Excerpts from a dataset:
/-- R306: a signal of a semaphore in HBM is one atomic at its home and completes. R307, R378: a wait completes when its condition holds,
at once, when its watched word is written or at a poll, and else runs on. R308, R325: a barrier completes when the commands before it
have, a REMOTE_FENCE when no write of its ring awaits its acknowledgement, with WINDOW_FAULT where one was undeliverable, and
an INVALIDATE_L1 whose CEs run nothing invalidates them and completes. -/
def Obligations.SemaphoresBarriersAndFencesComplete : Prop :=
  (∀ (s u : State) (id pa st o : Nat) (x : Xlate), opIs s.pkg id 5 = true → mayStart s.pkg id = true →
    semAddr (cmd s.pkg id) = some (x, pa) → x.writable = true → region pa = .hbm st o →
    atomAt pa (dField (cmd s.pkg id).desc 40 1) (semValue (cmd s.pkg id))
      (idRing (cmd s.pkg id).ctx (cmd s.pkg id).ring) pgQm none s = (.done, u) →
    ∃ t, exec (.semSignal id) s = .next t ∧ t.mem = u.mem ∧ (cmd t.pkg id).phase = .finished) ∧
  (∀ (s : State) (id pa v : Nat) (x : Xlate) (q : Pkg), opIs s.pkg id 6 = true → mayStart s.pkg id = true →
    semAddr (cmd s.pkg id) = some (x, pa) →
    qmRead s.pkg s.mem pa 8 (ringClass s.pkg (cmd s.pkg id).ctx (cmd s.pkg id).ring) = (.bytes v, q) →
    ∃ t, exec (.semWait id) s = .next t ∧ t.mem = s.mem ∧
      (if semHolds (cmd s.pkg id) (BitVec.ofNat 64 v) = true then (cmd t.pkg id).phase = .finished
       else (cmd t.pkg id).phase = .running)) ∧
  (∀ (s : State) (id pa v : Nat) (x : Xlate) (q : Pkg), opIs s.pkg id 6 = true → (cmd s.pkg id).phase = .running →
    semAddr (cmd s.pkg id) = some (x, pa) →
    qmRead s.pkg s.mem pa 8 (ringClass s.pkg (cmd s.pkg id).ctx (cmd s.pkg id).ring) = (.bytes v, q) →
    semHolds (cmd s.pkg id) (BitVec.ofNat 64 v) = true →
    ((cmd s.pkg id).watching = true → ∃ t, exec (.semWaitSatisfied id) s = .next t ∧ t.mem = s.mem ∧
      (cmd t.pkg id).phase = .finished) ∧
    ((cmd s.pkg id).watching = false → ∃ t, exec (.semPoll id) s = .next t ∧ t.mem = s.mem ∧
      (cmd t.pkg id).phase = .finished)) ∧
  (∀ (s : State) (id : Nat), opIs s.pkg id 7 = true → mayStart s.pkg id = true → earlierInRing s.pkg (cmd s.pkg id) = false →
    (dField (cmd s.pkg id).desc 32 1 = 1 → earlierInCtx s.pkg id (cmd s.pkg id) = false) →
    ∃ t, exec (.barrier id) s = .next t ∧ t.mem = s.mem ∧ (cmd t.pkg id).phase = .finished) ∧
  (∀ (s : State) (id : Nat) (c : Cmd), c = cmd s.pkg id → opIs s.pkg id 8 = true → mayStart s.pkg id = true →
    earlierInRing s.pkg c = false →
    s.pkg.rt.acc.any (fun x => x.2.ring == ringId c.ctx c.ring && x.2.msg.op != 1) = false →
    ∃ t, exec (.remoteFence id) s = .next t ∧ t.mem = s.mem ∧ (cmd t.pkg id).phase = .finished ∧
      (SMap.get s.pkg.qm.remoteFail (ringId c.ctx c.ring) 0 ≠ 0 → (cmd t.pkg id).status = 0x21)) ∧
  (∀ (s : State) (id : Nat), opIs s.pkg id 9 = true → mayStart s.pkg id = true →
    (∀ n ∈ scopeCes s.pkg (dPlace (cmd s.pkg id).desc), (ce s.pkg n).cmd = none) →
    ∃ t, exec (.invalidateL1 id) s = .next t ∧ (cmd t.pkg id).phase = .finished ∧ t.mem = s.mem ∧
      ∀ n ∈ scopeCes s.pkg (dPlace (cmd s.pkg id).desc), (ce t.pkg n).l1 = [] ∧ (ce t.pkg n).side = [])

/-! ## Harts (spec/09, spec/12) -/

/-- R318, R416, R422 to R425, R428: once its address is translated and permitted, a load of a hart gives what the newest buffered store
to its bytes holds, or the line that its caches hold; a store enters the buffer; an access that is not permitted writes nothing and
takes its exception; the oldest store leaves the buffer for memory once its hart owns the line. A vector load or store of one element
ends with vstart 0, or at the element's exception with vstart its number.
R330, R457, R458: an atomic on a line that its hart owns writes its new value and gives the old one, LR reserves the line, SC writes
only under its reservation. -/
def Obligations.HartsLoadStoreAndUpdateMemory : Prop :=
  ((∀ (s : State) (h pa size rd : Nat) (ctl : CoreCtl) (va : W64) (signed : Bool) (m : Memory) (q : Pkg),
    mayExecute s.pkg h = true → sizeOk size = true → size ≤ 8 - va.toNat % 8 → cacheable pa = true →
    xlatePieces (accOf h ctl false) [(va.toNat, size, 0)] (executesWith s.pkg h ctl) s.mem =
      (.ok [⟨va.toNat, pa, size, 0, false⟩], m, q) →
    newestOverlap (hart q h).sb pa size = none → h ∈ (dirLine q (pa / 64)).harts →
    m.poisoned (pa / 64 * 64) 64 = false → 0 < rd →
    ∃ t, exec (.coreLoad h ctl va size rd signed none) s = .next t ∧ t.mem = m ∧
      SMap.get (hart t.pkg h).x rd 0 = loadValue (m.read pa size) size signed) ∧
  (∀ (s : State) (h pa size rd : Nat) (ctl : CoreCtl) (va : W64) (signed nc : Bool) (m : Memory) (q : Pkg) (e : StoreEnt),
    mayExecute s.pkg h = true → sizeOk size = true → size ≤ 8 - va.toNat % 8 → cacheable pa = true →
    xlatePieces (accOf h ctl false) [(va.toNat, size, 0)] (executesWith s.pkg h ctl) s.mem =
      (.ok [⟨va.toNat, pa, size, 0, nc⟩], m, q) →
    newestOverlap (hart q h).sb pa size = some e → e.covers pa size = true → 0 < rd →
    ∃ t, exec (.coreLoad h ctl va size rd signed none) s = .next t ∧ t.mem = m ∧
      SMap.get (hart t.pkg h).x rd 0 =
        loadValue (e.data.toNat / 2 ^ (8 * (pa % 64)) % 2 ^ (8 * size)) size signed) ∧
  (∀ (s : State) (h pa size vreg : Nat) (ctl : CoreCtl) (va value : W64) (nc : Bool) (m : Memory) (q : Pkg),
    mayExecute s.pkg h = true → sizeOk size = true → size ≤ 8 - va.toNat % 8 → cacheable pa = true →
    xlatePieces (accOf h ctl true) [(va.toNat, size, 0)] (executesWith s.pkg h ctl) s.mem =
      (.ok [⟨va.toNat, pa, size, 0, nc⟩], m, q) → (hart q h).sb.length < 64 →
    ∃ t, exec (.coreStore h ctl va size value vreg none) s = .next t ∧ t.mem = m ∧
      (hart t.pkg h).sb = bufferStore (hart q h).sb pa size value.toNat nc) ∧
  (∀ (s : State) (h size rd vreg cause : Nat) (ctl : CoreCtl) (va value v : W64) (signed write : Bool) (m : Memory) (q : Pkg),
    mayExecute s.pkg h = true → sizeOk size = true →
    xlatePieces (accOf h ctl write) (pieces va size) (countSplit (executesWith s.pkg h ctl) h (pieces va size)) s.mem =
      (.fault cause v, m, q) →
    ∃ t, exec (if write then .coreStore h ctl va size value vreg none else .coreLoad h ctl va size rd signed none) s = .next t ∧
      t.mem = m ∧ (hart t.pkg h).sb = (hart q h).sb ∧ (hart t.pkg h).x = (hart q h).x ∧
      (hart t.pkg h).xcause = some cause ∧ (hart t.pkg h).xtval = v) ∧
  (∀ (s : State) (h : Nat) (e : StoreEnt) (rest : List StoreEnt), h < 48 → (hart s.pkg h).sb = e :: rest →
    0 < e.mask → e.mask < 2 ^ 64 → e.nc = false → (dirLine s.pkg e.pa).owner = some h →
    ∃ t, exec (.storeBufferDrain ⟨h, 0, 255⟩) s = .next t ∧ (hart t.pkg h).sb = rest ∧
      t.mem = writeBytes s.mem (e.pa * 64) e.data (BitVec.ofNat 64 e.mask)) ∧
  (∀ (s t0 u : State) (h size rd i : Nat) (ctl : CoreCtl) (va w : W64) (signed : Bool) (a : VecArgs) (r : AccEnd),
    mayExecute s.pkg h = true → sizeOk size = true → t0 = s.onPkg (fun p => executesWith p h ctl) → a.elems = [(i, w)] →
    a.first = false → (csr t0.pkg h 0x008).toNat ≤ i →
    loadOnce h ctl w size (.vecLoad h a.vreg i size w) (fun v p => setElem p h a.vreg i size v) t0 = (r, u) →
    (r = .done → ∃ t, exec (.coreLoad h ctl va size rd signed (some a)) s = .next t ∧ t.mem = u.mem ∧ csr t.pkg h 0x008 = 0) ∧
    (∀ cause v, r = .fault cause v → ∃ t, exec (.coreLoad h ctl va size rd signed (some a)) s = .next t ∧ t.mem = u.mem ∧
      csr t.pkg h 0x008 = BitVec.ofNat 64 i ∧ (hart t.pkg h).xcause = some cause ∧ (hart t.pkg h).xtval = v)) ∧
  (∀ (s t0 u : State) (h size vreg i : Nat) (ctl : CoreCtl) (va w value : W64) (r : AccEnd),
    mayExecute s.pkg h = true → sizeOk size = true → t0 = s.onPkg (fun p => executesWith p h ctl) →
    (csr t0.pkg h 0x008).toNat ≤ i → storeOnce h ctl w size (vecElem t0.pkg h vreg i size) t0 = (r, u) →
    (r = .done → ∃ t, exec (.coreStore h ctl va size value vreg (some [(i, w)])) s = .next t ∧ t.mem = u.mem ∧
      csr t.pkg h 0x008 = 0 ∧ (hart t.pkg h).sb = (hart u.pkg h).sb) ∧
    (∀ cause v, r = .fault cause v → ∃ t, exec (.coreStore h ctl va size value vreg (some [(i, w)])) s = .next t ∧
      t.mem = u.mem ∧ csr t.pkg h 0x008 = BitVec.ofNat 64 i ∧ (hart t.pkg h).xcause = some cause ∧
      (hart t.pkg h).xtval = v))) ∧
  (∀ (s : State) (h pa size rd : Nat) (ctl : CoreCtl) (op : AmoOp) (va value : W64) (rel nc : Bool) (m : Memory) (q : Pkg),
    mayExecute s.pkg h = true → size = 4 ∨ size = 8 → va.toNat % size = 0 → cacheable pa = true →
    xlatePieces (accOf h ctl (op != .lr)) [(va.toNat, size, 0)] (executesWith s.pkg h ctl) s.mem =
      (.ok [⟨va.toNat, pa, size, 0, nc⟩], m, q) →
    (hart q h).sb = [] → (dirLine q (pa / 64)).owner = some h → m.poisoned (pa / 64 * 64) 64 = false → 0 < rd →
    (op ≠ .lr → op ≠ .sc → ∃ t, exec (.coreAmo h ctl op va size rd value rel) s = .next t ∧
      t.mem = m.write pa size (amoValue op size (m.read pa size) (value.toNat % 2 ^ (8 * size))) ∧
      SMap.get (hart t.pkg h).x rd 0 = loadValue (m.read pa size) size true) ∧
    (op = .lr → ∃ t, exec (.coreAmo h ctl op va size rd value rel) s = .next t ∧ t.mem = m ∧
      (hart t.pkg h).resv = some (pa / 64) ∧ SMap.get (hart t.pkg h).x rd 0 = loadValue (m.read pa size) size true) ∧
    (op = .sc → (hart q h).resv = some (pa / 64) → (hart q h).delayed = [] →
      ∃ t, exec (.coreAmo h ctl op va size rd value rel) s = .next t ∧
        t.mem = m.write pa size (value.toNat % 2 ^ (8 * size)) ∧ SMap.get (hart t.pkg h).x rd 0 = 0 ∧
        (hart t.pkg h).resv = none) ∧
    (op = .sc → (hart q h).resv ≠ some (pa / 64) → (hart q h).delayed = [] →
      ∃ t, exec (.coreAmo h ctl op va size rd value rel) s = .next t ∧ t.mem = m ∧
        SMap.get (hart t.pkg h).x rd 0 = 1))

| Work instruction |
Of the entries listed above, reproduce only the lines starting at the line containing "v → ∃ t, exec (.coreLoad" and ending at the line containing "(op = .lr → ∃ t, exec". Include both, exactly as they stand.

| Solution to this task |
    (∀ cause v, r = .fault cause v → ∃ t, exec (.coreLoad h ctl va size rd signed (some a)) s = .next t ∧ t.mem = u.mem ∧
      csr t.pkg h 0x008 = BitVec.ofNat 64 i ∧ (hart t.pkg h).xcause = some cause ∧ (hart t.pkg h).xtval = v)) ∧
  (∀ (s t0 u : State) (h size vreg i : Nat) (ctl : CoreCtl) (va w value : W64) (r : AccEnd),
    mayExecute s.pkg h = true → sizeOk size = true → t0 = s.onPkg (fun p => executesWith p h ctl) →
    (csr t0.pkg h 0x008).toNat ≤ i → storeOnce h ctl w size (vecElem t0.pkg h vreg i size) t0 = (r, u) →
    (r = .done → ∃ t, exec (.coreStore h ctl va size value vreg (some [(i, w)])) s = .next t ∧ t.mem = u.mem ∧
      csr t.pkg h 0x008 = 0 ∧ (hart t.pkg h).sb = (hart u.pkg h).sb) ∧
    (∀ cause v, r = .fault cause v → ∃ t, exec (.coreStore h ctl va size value vreg (some [(i, w)])) s = .next t ∧
      t.mem = u.mem ∧ csr t.pkg h 0x008 = BitVec.ofNat 64 i ∧ (hart t.pkg h).xcause = some cause ∧
      (hart t.pkg h).xtval = v))) ∧
  (∀ (s : State) (h pa size rd : Nat) (ctl : CoreCtl) (op : AmoOp) (va value : W64) (rel nc : Bool) (m : Memory) (q : Pkg),
    mayExecute s.pkg h = true → size = 4 ∨ size = 8 → va.toNat % size = 0 → cacheable pa = true →
    xlatePieces (accOf h ctl (op != .lr)) [(va.toNat, size, 0)] (executesWith s.pkg h ctl) s.mem =
      (.ok [⟨va.toNat, pa, size, 0, nc⟩], m, q) →
    (hart q h).sb = [] → (dirLine q (pa / 64)).owner = some h → m.poisoned (pa / 64 * 64) 64 = false → 0 < rd →
    (op ≠ .lr → op ≠ .sc → ∃ t, exec (.coreAmo h ctl op va size rd value rel) s = .next t ∧
      t.mem = m.write pa size (amoValue op size (m.read pa size) (value.toNat % 2 ^ (8 * size))) ∧
      SMap.get (hart t.pkg h).x rd 0 = loadValue (m.read pa size) size true) ∧
    (op = .lr → ∃ t, exec (.coreAmo h ctl op va size rd value rel) s = .next t ∧ t.mem = m ∧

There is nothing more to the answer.